Entries supplied:
- - - -

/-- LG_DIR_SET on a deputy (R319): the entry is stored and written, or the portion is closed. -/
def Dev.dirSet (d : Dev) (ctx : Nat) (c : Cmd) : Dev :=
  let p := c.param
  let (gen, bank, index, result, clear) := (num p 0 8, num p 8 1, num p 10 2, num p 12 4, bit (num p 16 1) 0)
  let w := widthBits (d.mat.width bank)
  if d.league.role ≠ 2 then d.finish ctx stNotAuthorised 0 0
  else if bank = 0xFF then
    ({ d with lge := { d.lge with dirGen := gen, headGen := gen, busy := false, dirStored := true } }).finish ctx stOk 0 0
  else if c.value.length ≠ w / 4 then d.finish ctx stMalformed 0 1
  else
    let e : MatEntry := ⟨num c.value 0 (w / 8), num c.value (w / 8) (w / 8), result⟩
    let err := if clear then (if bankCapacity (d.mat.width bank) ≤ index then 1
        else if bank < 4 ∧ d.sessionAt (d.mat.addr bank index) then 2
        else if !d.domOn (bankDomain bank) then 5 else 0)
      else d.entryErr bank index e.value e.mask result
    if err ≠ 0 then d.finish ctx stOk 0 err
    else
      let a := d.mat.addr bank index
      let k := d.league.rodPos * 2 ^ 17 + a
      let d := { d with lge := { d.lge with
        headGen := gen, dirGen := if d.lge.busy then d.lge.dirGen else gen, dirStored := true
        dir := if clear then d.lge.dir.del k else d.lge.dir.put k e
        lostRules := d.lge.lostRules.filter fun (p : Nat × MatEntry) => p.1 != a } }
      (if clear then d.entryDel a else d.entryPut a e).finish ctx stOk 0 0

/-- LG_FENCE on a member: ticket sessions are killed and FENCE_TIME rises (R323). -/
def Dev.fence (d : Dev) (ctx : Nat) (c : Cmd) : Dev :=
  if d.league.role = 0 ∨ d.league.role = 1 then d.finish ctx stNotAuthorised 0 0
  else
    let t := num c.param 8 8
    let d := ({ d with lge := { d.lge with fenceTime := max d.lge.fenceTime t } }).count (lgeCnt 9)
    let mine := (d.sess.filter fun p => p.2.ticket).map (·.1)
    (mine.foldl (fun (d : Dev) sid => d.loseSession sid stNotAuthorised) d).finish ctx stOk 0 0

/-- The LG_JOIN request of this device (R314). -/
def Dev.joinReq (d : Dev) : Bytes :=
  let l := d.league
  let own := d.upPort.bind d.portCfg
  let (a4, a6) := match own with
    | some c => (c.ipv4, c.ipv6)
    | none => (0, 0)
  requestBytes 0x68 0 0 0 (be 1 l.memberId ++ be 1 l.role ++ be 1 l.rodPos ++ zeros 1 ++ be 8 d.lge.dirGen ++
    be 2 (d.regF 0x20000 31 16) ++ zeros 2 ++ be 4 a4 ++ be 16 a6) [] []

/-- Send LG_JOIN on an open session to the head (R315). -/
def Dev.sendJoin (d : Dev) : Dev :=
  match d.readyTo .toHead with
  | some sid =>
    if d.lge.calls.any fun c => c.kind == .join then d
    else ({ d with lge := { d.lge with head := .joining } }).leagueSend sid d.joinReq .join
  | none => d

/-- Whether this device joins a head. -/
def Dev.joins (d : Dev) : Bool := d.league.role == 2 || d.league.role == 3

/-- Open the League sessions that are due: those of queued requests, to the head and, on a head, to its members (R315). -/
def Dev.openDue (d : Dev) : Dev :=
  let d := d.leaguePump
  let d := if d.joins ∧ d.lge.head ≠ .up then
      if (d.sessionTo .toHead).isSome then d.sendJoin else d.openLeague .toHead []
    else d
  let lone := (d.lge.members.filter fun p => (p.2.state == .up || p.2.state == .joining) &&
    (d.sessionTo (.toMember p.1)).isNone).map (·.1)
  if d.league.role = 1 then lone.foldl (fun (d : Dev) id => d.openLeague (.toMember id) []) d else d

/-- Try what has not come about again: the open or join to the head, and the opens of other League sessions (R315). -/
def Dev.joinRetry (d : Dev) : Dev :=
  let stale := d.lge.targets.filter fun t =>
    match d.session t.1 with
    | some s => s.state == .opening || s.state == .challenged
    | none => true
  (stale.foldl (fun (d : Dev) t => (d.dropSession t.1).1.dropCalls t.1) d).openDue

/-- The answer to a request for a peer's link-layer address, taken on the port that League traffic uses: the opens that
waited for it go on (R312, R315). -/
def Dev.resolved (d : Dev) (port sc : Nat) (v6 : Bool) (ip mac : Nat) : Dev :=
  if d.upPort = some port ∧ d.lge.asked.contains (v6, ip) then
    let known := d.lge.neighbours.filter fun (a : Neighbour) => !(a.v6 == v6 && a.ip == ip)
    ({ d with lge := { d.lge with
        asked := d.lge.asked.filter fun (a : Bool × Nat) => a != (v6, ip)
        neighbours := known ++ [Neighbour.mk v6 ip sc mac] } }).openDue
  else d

- - - -

What you need to do: From the first line to the last, please write out the entries exactly.

Written answer:
/-- LG_DIR_SET on a deputy (R319): the entry is stored and written, or the portion is closed. -/
def Dev.dirSet (d : Dev) (ctx : Nat) (c : Cmd) : Dev :=
  let p := c.param
  let (gen, bank, index, result, clear) := (num p 0 8, num p 8 1, num p 10 2, num p 12 4, bit (num p 16 1) 0)
  let w := widthBits (d.mat.width bank)
  if d.league.role ≠ 2 then d.finish ctx stNotAuthorised 0 0
  else if bank = 0xFF then
    ({ d with lge := { d.lge with dirGen := gen, headGen := gen, busy := false, dirStored := true } }).finish ctx stOk 0 0
  else if c.value.length ≠ w / 4 then d.finish ctx stMalformed 0 1
  else
    let e : MatEntry := ⟨num c.value 0 (w / 8), num c.value (w / 8) (w / 8), result⟩
    let err := if clear then (if bankCapacity (d.mat.width bank) ≤ index then 1
        else if bank < 4 ∧ d.sessionAt (d.mat.addr bank index) then 2
        else if !d.domOn (bankDomain bank) then 5 else 0)
      else d.entryErr bank index e.value e.mask result
    if err ≠ 0 then d.finish ctx stOk 0 err
    else
      let a := d.mat.addr bank index
      let k := d.league.rodPos * 2 ^ 17 + a
      let d := { d with lge := { d.lge with
        headGen := gen, dirGen := if d.lge.busy then d.lge.dirGen else gen, dirStored := true
        dir := if clear then d.lge.dir.del k else d.lge.dir.put k e
        lostRules := d.lge.lostRules.filter fun (p : Nat × MatEntry) => p.1 != a } }
      (if clear then d.entryDel a else d.entryPut a e).finish ctx stOk 0 0

/-- LG_FENCE on a member: ticket sessions are killed and FENCE_TIME rises (R323). -/
def Dev.fence (d : Dev) (ctx : Nat) (c : Cmd) : Dev :=
  if d.league.role = 0 ∨ d.league.role = 1 then d.finish ctx stNotAuthorised 0 0
  else
    let t := num c.param 8 8
    let d := ({ d with lge := { d.lge with fenceTime := max d.lge.fenceTime t } }).count (lgeCnt 9)
    let mine := (d.sess.filter fun p => p.2.ticket).map (·.1)
    (mine.foldl (fun (d : Dev) sid => d.loseSession sid stNotAuthorised) d).finish ctx stOk 0 0

/-- The LG_JOIN request of this device (R314). -/
def Dev.joinReq (d : Dev) : Bytes :=
  let l := d.league
  let own := d.upPort.bind d.portCfg
  let (a4, a6) := match own with
    | some c => (c.ipv4, c.ipv6)
    | none => (0, 0)
  requestBytes 0x68 0 0 0 (be 1 l.memberId ++ be 1 l.role ++ be 1 l.rodPos ++ zeros 1 ++ be 8 d.lge.dirGen ++
    be 2 (d.regF 0x20000 31 16) ++ zeros 2 ++ be 4 a4 ++ be 16 a6) [] []

/-- Send LG_JOIN on an open session to the head (R315). -/
def Dev.sendJoin (d : Dev) : Dev :=
  match d.readyTo .toHead with
  | some sid =>
    if d.lge.calls.any fun c => c.kind == .join then d
    else ({ d with lge := { d.lge with head := .joining } }).leagueSend sid d.joinReq .join
  | none => d

/-- Whether this device joins a head. -/
def Dev.joins (d : Dev) : Bool := d.league.role == 2 || d.league.role == 3

/-- Open the League sessions that are due: those of queued requests, to the head and, on a head, to its members (R315). -/
def Dev.openDue (d : Dev) : Dev :=
  let d := d.leaguePump
  let d := if d.joins ∧ d.lge.head ≠ .up then
      if (d.sessionTo .toHead).isSome then d.sendJoin else d.openLeague .toHead []
    else d
  let lone := (d.lge.members.filter fun p => (p.2.state == .up || p.2.state == .joining) &&
    (d.sessionTo (.toMember p.1)).isNone).map (·.1)
  if d.league.role = 1 then lone.foldl (fun (d : Dev) id => d.openLeague (.toMember id) []) d else d

/-- Try what has not come about again: the open or join to the head, and the opens of other League sessions (R315). -/
def Dev.joinRetry (d : Dev) : Dev :=
  let stale := d.lge.targets.filter fun t =>
    match d.session t.1 with
    | some s => s.state == .opening || s.state == .challenged
    | none => true
  (stale.foldl (fun (d : Dev) t => (d.dropSession t.1).1.dropCalls t.1) d).openDue

/-- The answer to a request for a peer's link-layer address, taken on the port that League traffic uses: the opens that
waited for it go on (R312, R315). -/
def Dev.resolved (d : Dev) (port sc : Nat) (v6 : Bool) (ip mac : Nat) : Dev :=
  if d.upPort = some port ∧ d.lge.asked.contains (v6, ip) then
    let known := d.lge.neighbours.filter fun (a : Neighbour) => !(a.v6 == v6 && a.ip == ip)
    ({ d with lge := { d.lge with
        asked := d.lge.asked.filter fun (a : Bool × Nat) => a != (v6, ip)
        neighbours := known ++ [Neighbour.mk v6 ip sc mac] } }).openDue
  else d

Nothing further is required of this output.